┌─ Input records
/-- The registers and offsets that read the same while IDLE and while BUSY. -/
theorem step_fixedRead {s : State} {rest : List Event} {off : Nat} {v : Word}
    (ho : (off, v) ∈ [(0x00, 0x484C5A01), (0x0C, 0), (0x2C, 0), (0x48, BitVec.ofNat 32 (s.params.memSize - 1)),
        (0x4C, BitVec.ofNat 32 s.params.dictCap)] ∨ (0x50 ≤ off ∧ off < 0x100 ∧ off % 4 = 0 ∧ v = 0))
    (h : s.events = .access (.regRead off 4) :: rest) :
    step s = .next { s with events := rest, hostData := v } := by
  rcases ho with ho | ⟨hlo, hhi, ha, rfl⟩
  · simp only [List.mem_cons, Prod.mk.injEq, List.not_mem_nil, or_false] at ho
    rcases ho with ⟨rfl, rfl⟩ | ⟨rfl, rfl⟩ | ⟨rfl, rfl⟩ | ⟨rfl, rfl⟩ | ⟨rfl, rfl⟩
    · exact step_regRead .id h
    · exact step_regRead .cmd h
    · exact step_reservedRead (by decide) (by decide) (regAt_reserved (.inl rfl)) h
    · have hm : BitVec.ofNat 32 (s.params.memSize - 1) = s.params.memLast := by simp [Params.memSize]
      rw [hm]
      exact step_regRead .memLast h
    · exact step_regRead .dictCap h
  · exact step_reservedRead hhi ha (regAt_reserved (.inr hlo)) h

/-- A result register reads its value while IDLE and a free word while BUSY. -/
theorem step_resultRead {s : State} {rest : List Event} {v : Word} (r : Reg)
    (hr : readReg r { s with events := rest } = readResult v { s with events := rest })
    (h : s.events = .access (.regRead r.offset 4) :: rest) :
    (s.seqState = .idle → step s = .next { s with events := rest, hostData := v }) ∧
    (s.seqState = .busy →
      step s = .next { s with events := rest, hostData := Config.freeWord s.draws, draws := s.draws + 1 }) := by
  rw [step_regRead r h, hr]
  exact ⟨fun hs => congrArg _ (readResult_idle hs), fun hs => congrArg _ (readResult_busy hs)⟩

/-- Settles O48. -/
theorem readOnlyAndReserved : Obligations.ReadOnlyAndReserved := by
  intro s rest off
  refine ⟨fun v ho h => step_readOnlyWrite ho h, fun h => ⟨fun v ho => step_fixedRead ho h, fun v ho => ?_⟩⟩
  simp only [List.mem_cons, Prod.mk.injEq, List.not_mem_nil, or_false] at ho
  rcases ho with ⟨rfl, rfl⟩ | ⟨rfl, rfl⟩ | ⟨rfl, rfl⟩ | ⟨rfl, rfl⟩ | ⟨rfl, rfl⟩ | ⟨rfl, rfl⟩
  · exact step_resultRead .resLen rfl h
  · exact step_resultRead .resAuxLen rfl h
  · exact step_resultRead .info rfl h
  · exact step_resultRead .dictSize rfl h
  · exact step_resultRead .err rfl h
  · exact step_resultRead .errOffset rfl h

/-- Settles O49: the step is `writeStatus`. -/
theorem statusWriteOneToClear : Obligations.StatusWriteOneToClear := by
  intro s rest v h
  exact ⟨_, step_regWrite .status (by decide) h, rfl, rfl, rfl, rfl⟩

/-- Settles O50: the steps are `writeCtrl` and the read of CTRL after it. -/
theorem ctrlWriteReadsBack : Obligations.CtrlWriteReadsBack := by
  intro s rest v h
  refine ⟨_, _, step_regWrite .ctrl (by decide) h, step_regRead .ctrl rfl, ?_, rfl, rfl⟩
  exact ctrlWord_writeCtrl v { s with events := .access (.regRead 0x04 4) :: rest }

/-- Settles O51: a read that is answered is one of the window, and that changes the model's own fields only. -/
theorem registerReadsHaveNoSideEffect : Obligations.RegisterReadsHaveNoSideEffect := by
  intro s t rest off width h ht
  by_cases ho : off < windowSize
  · cases (step_readWindow ho h).symm.trans ht
    have hf := readWindow_frame off width { s with events := rest }
    exact congrArg (fun u : State => { u with events := s.events }) hf
  · have hf : serveAccess (.regRead off width) { s with events := rest } = .outcome (.fault .noSuchHostAddress) :=
      if_neg ho
    rw [step_cons h, serve_outcome hf] at ht
    cases ht

/-- Settles O52: the write is ignored, and the read answers a free word. -/
theorem unalignedAccessHasNoEffect : Obligations.UnalignedAccessHasNoEffect := by
  intro s rest off width v ho hu
  refine ⟨fun h => step_ignoredWrite ho (windowWrite_unaligned hu) h, fun h => ?_⟩
  rw [step_readWindow ho h, readWindow_unaligned _ hu]; rfl

/-- Settles O53: the answer is a STATUS word, bit by bit. -/
theorem statusReads : Obligations.StatusReads := by
  intro s rest h
  refine ⟨_, step_regRead .status h, ?_⟩
  obtain ⟨p, hd, hp, hbusy, hidle⟩ := readStatus_hostData { s with events := rest }
  simp only [readReg, hd, progress_statusWord _ hp, statusWord_shift _ hp]
  refine ⟨fun hs => ⟨?_, hbusy hs⟩, fun hs => ⟨?_, hidle hs⟩, ?_, ?_, ?_, trivial⟩
  · simp [getElem_statusWord, State.busy, hs]
  · simp [getElem_statusWord, State.busy, hs]
  · simp [getElem_statusWord]
  · simp [getElem_statusWord]
  · simp [getElem_statusWord]

/-! ## BUF -/

/-- A byte write of the host to BUF. -/
theorem step_bufWrite {s : State} {rest : List Event} {a : Nat} {b : Byte} (ha : a < s.params.memSize)
    (h : s.events = .access (.bufWrite a 1 b) :: rest) : step s = .next (writeBuf a b { s with events := rest }) := by
  rw [step_cons h]
  exact serve_outcome (if_pos ha)

/-- A byte read of the host from BUF. -/
theorem step_bufRead {s : State} {rest : List Event} {a : Nat} (ha : a < s.params.memSize)
    (h : s.events = .access (.bufRead a 1) :: rest) : step s = .next (readBuf a { s with events := rest }) := by
  rw [step_cons h]
  exact serve_outcome (if_pos ha)

/-- An access of another width than a byte is refused. -/
theorem step_wideBufAccess {s : State} {rest : List Event} {a width : Nat} {c : Access} (ha : a < s.params.memSize)
    (hw : width ≠ 1) (hc : c = .bufRead a width ∨ ∃ b, c = .bufWrite a width b)
    (h : s.events = .access c :: rest) : step s = .refused .wideBufAccess := by
  rw [step_cons h]
  refine serve_outcome ?_
  rcases hc with rfl | ⟨b, rfl⟩ <;> simp [serveAccess, ha, hw]

/-- Settles O54: a write is `writeBuf`, a read is `readBuf` in its two cases, and any other width is refused. -/
theorem hostBufAccess : Obligations.HostBufAccess := by
  intro s rest a ha
  refine ⟨fun b h => ?_, fun h ho => ?_, fun h ho => ?_, fun width hw h => ?_, fun width b hw h => ?_⟩
  · exact ⟨_, step_bufWrite ha h, Memory.byteAt_set_self s.mem a b, fun c hc => Memory.byteAt_set_ne hc.symm,
      rfl, rfl, rfl⟩
  · exact (step_bufRead ha h).trans (congrArg _ (if_neg (Bool.eq_false_iff.mp ho)))
  · exact (step_bufRead ha h).trans (congrArg _ (if_pos ho))
  · exact step_wideBufAccess ha hw (.inl rfl) h
  · exact step_wideBufAccess ha hw (.inr ⟨b, rfl⟩) h

end Sys2Proof.Machine
end

section
/-! What COUNT, BUILD and CODEGEN make of an input (R161, R163 to R167). -/

namespace Sys2Proof.Machine

/-! ## The order of PQ -/

theorem keyLe_iff {node : List Node} {a b : Nat} : keyLe node a b = true ↔ KeyAtMost node a b := by
  simp [keyLe, KeyAtMost]

theorem KeyAtMost.refl (node : List Node) (a : Nat) : KeyAtMost node a a := .inr ⟨rfl, le_refl a⟩

theorem KeyAtMost.trans {node : List Node} {a b c : Nat} (h : KeyAtMost node a b) (h' : KeyAtMost node b c) :
    KeyAtMost node a c := by
  unfold KeyAtMost at *; omega

theorem KeyAtMost.of_not {node : List Node} {a b : Nat} (h : ¬ KeyAtMost node a b) : KeyAtMost node b a := by
  unfold KeyAtMost at *; omega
└─
Anywhere the listing shows the word "memLast", copy the full line.

    · have hm : BitVec.ofNat 32 (s.params.memSize - 1) = s.params.memLast := by simp [Params.memSize]
      exact step_regRead .memLast h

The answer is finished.